Strategic Initiatives & Outlook
For FY26, the company anticipates a commendable performance, buoyed by favourable Crude Palm Oil (CPO) prices and increased Fresh Fruit Bunch (FFB) output. Management projects 5-10% FFB production growth for the upcoming fiscal year. Despite rising fertiliser costs, expected to increase by a high single-digit percentage, the impact on production costs is anticipated to be cushioned by higher yields. Furthermore, CPO prices are expected to remain firm until November, benefiting from pre-festive season demand.
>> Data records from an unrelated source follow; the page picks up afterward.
/-- MODE 4: the samples of one peak, paired with those of the opposite peak before it; the tracking loop gives the angle (R245). -/
def resolverRun (s : State) (i : Fin 4) : State :=
  let cs := posU s i 84 1
  let cc := posU s i 85 1
  let tp := slotTime s cs (posU s i 86 1)
  let tn := slotTime s cs (posU s i 87 1)
  let positive := decide (tn ≤ tp)
  let slot := if positive then posU s i 86 1 else posU s i 87 1
  let at_ := max tp tn
  let sv := replica s cs slot
  let cv := replica s cc slot
  let p := s.ifc i
  let t := s.setIfc i fun p => { p with prevS := sv, prevC := cv, prevPos := some positive, prevTime := at_ }
  if p.prevPos != some (!positive) then t else
  let sign : Q := if positive then 1 else -1
  let sd := sign * (sv - p.prevS) / 2
  let cd := sign * (cv - p.prevC) / 2
  let sq := sd * sd + cd * cd
  if !amplitudeOk s i sq then amplitudeBad t i sq else
  let ang := atan2T sd cd
  let meas := if posInvert s i then -ang else ang
  let mid := (at_ + p.prevTime) / 2
  let fresh := !p.trkOn
  let u := t.setIfc i fun p => { p with ampSq := sq }
  let trk := track s i meas mid
  let frac : Int := (wrapTurn trk.1 * 65536).floor
  let pOld := extP s i
  let pNew := if fresh then pOld / 65536 * 65536 + frac else pOld + nearest 65536 (frac - pOld)
  estimate u i trk pNew mid true

def execPositionContextDispatch (ifc : Fin 4) (s : State) : Result :=
  if !ctxRuns s 6 ifc.val 0 || bitAt s.clk.lost 5 then .next s
  else if posMode s ifc = 2 then finish s (noteDispatch (sincosRun s ifc) 6 ifc.val 0)
  else if posMode s ifc = 4 then finish s (noteDispatch (resolverRun s ifc) 6 ifc.val 0)
  else .next s

/-! ## Snapshots (R255, R257) -/

/-- No new estimate or frame for 3 update periods (Table 9.3). -/
def snapStale (s : State) (i : Fin 4) : Bool := decide (2 ≤ posMode s i) && decide (3 * updatePeriod s i < s.clk.now - (s.ifc i).updated)

/-- The speed of MODE 1 at a snapshot (R255). -/
def edgeSpeed (s : State) (i : Fin 4) : Q :=
  let p := s.ifc i
  let t := time5 s false
  let raw := match edgeRate p.edges with
    | some r => elecSpeed s i r
    | none =>
      match p.edges.head? with
      | some e =>
        let lim := if t ≤ e.1 then qabs p.speed else elecSpeed s i (200000000 / ((t - e.1 : Nat) : Q))
        qsign p.speed * qmin (qabs p.speed) lim
      | none => p.speed
  let idle := match p.edges.head? with
    | some e => decide (2 * ticksOf (posF s i 68) ≤ t - e.1)
    | none => true
  lowPass p.speed (if idle then 0 else raw) (posF s i 72) (((s.clk.now - p.snapAt : Nat) : Q) / 100000000)

/-- The five words of a record (Table 9.3). -/
def snapWords (r : Snapshot) : List Nat :=
  [place r.elec 16 16 + place (ofFlag r.referenced) 15 1 + place (ofFlag r.valid) 14 1 + place (ofFlag r.stale) 13 1 + place (ofFlag r.snapped) 12 1 +
     place r.mode 8 4, place r.count 0 31, unsignedOf 32 r.turns, f32Bits r.speed, r.time]

/-- At a carrier trigger the interface latches and sends its record, its speed an f32 and its time the low 32 bits (Table 9.3). -/
def execPositionSnapshot (ifc : Fin 4) (s : State) : Result :=
  if bitAt s.clk.lost 2 || bitAt s.clk.lost 5 || posMode s ifc = 0 then .next s else
  let spd := if posMode s ifc = 1 then edgeSpeed s ifc else (s.ifc ifc).speed
  let stale := snapStale s ifc
  let (c, tn) := splitP (cpr s ifc) (reportedP s ifc)
  let t := s.setIfc ifc fun p => { p with speed := spd, st := if p.st == .failed then .failed else if stale then .stale else .valid }
  let r : Snapshot := { elec := elecOf s ifc c, referenced := (t.ifc ifc).referenced, valid := srcValid (t.ifc ifc), stale := stale,
                        snapped := (t.ifc ifc).snapped, mode := posMode s ifc, count := c, turns := tn, speed := f32Round spd,
                        time := (if posMode s ifc = 1 then s.clk.drive.toNat else (t.ifc ifc).time) % 2 ^ 32 }
  finish s (noteRestored (t.setIfc ifc fun p => { p with snap := some r, fresh := true, snapped := false, snapAt := s.clk.now }) ifc)

/-! ## Disagreement of the two sources (R261) -/

/-- The difference has exceeded XCHECK_LIMIT for XCHECK_TIME: the secondary is not eligible for fall-back. -/
def execSourceDisagree (axis : Fin 4) (s : State) : Result :=
  match ifcOf s axis 0, (s.axis axis).ctl.disSince with
  | some i, some t0 =>
    if (s.axis axis).ctl.secBad || s.clk.now < t0 + ticksOf (posF s i 80) then .next s else
    finish s (raise (s.setAxis axis fun a => { a with ctl := { a.ctl with secBad := true } }) evSourceDisagree 0xFF (place i.val 24 8))
  | _, _ => .next s

end Sys2Proof.Machine
end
The company’s new 2025-2029 roadmap outlines four strategic priorities: product portfolio expansion, innovation, productivity & quality, and sustainability & climate initiatives. Key operational targets include aggressively replanting 12,000 hectares to improve the plantation age profile, and doubling ester plant capacity in Penang to 24,000 tonnes. Capital expenditure for the upcoming year is budgeted at RM900 million, with the majority allocated to upstream operations.
Challenges & Mitigations
Challenges, however, persist, including elevated palm kernel prices and intense competition in the manufacturing segment, as well as softer utilisation rates for its refinery (~70%) and oleochemical plants (>60%). Persistent rainfall in Indonesia also impacted fertiliser application in FY25, with only 60% completion in the region. Nevertheless, management’s proactive measures, such as securing fertiliser requirements for the next six months and a focus on higher yields, are expected to mitigate these headwinds, reinforcing the positive investment thesis.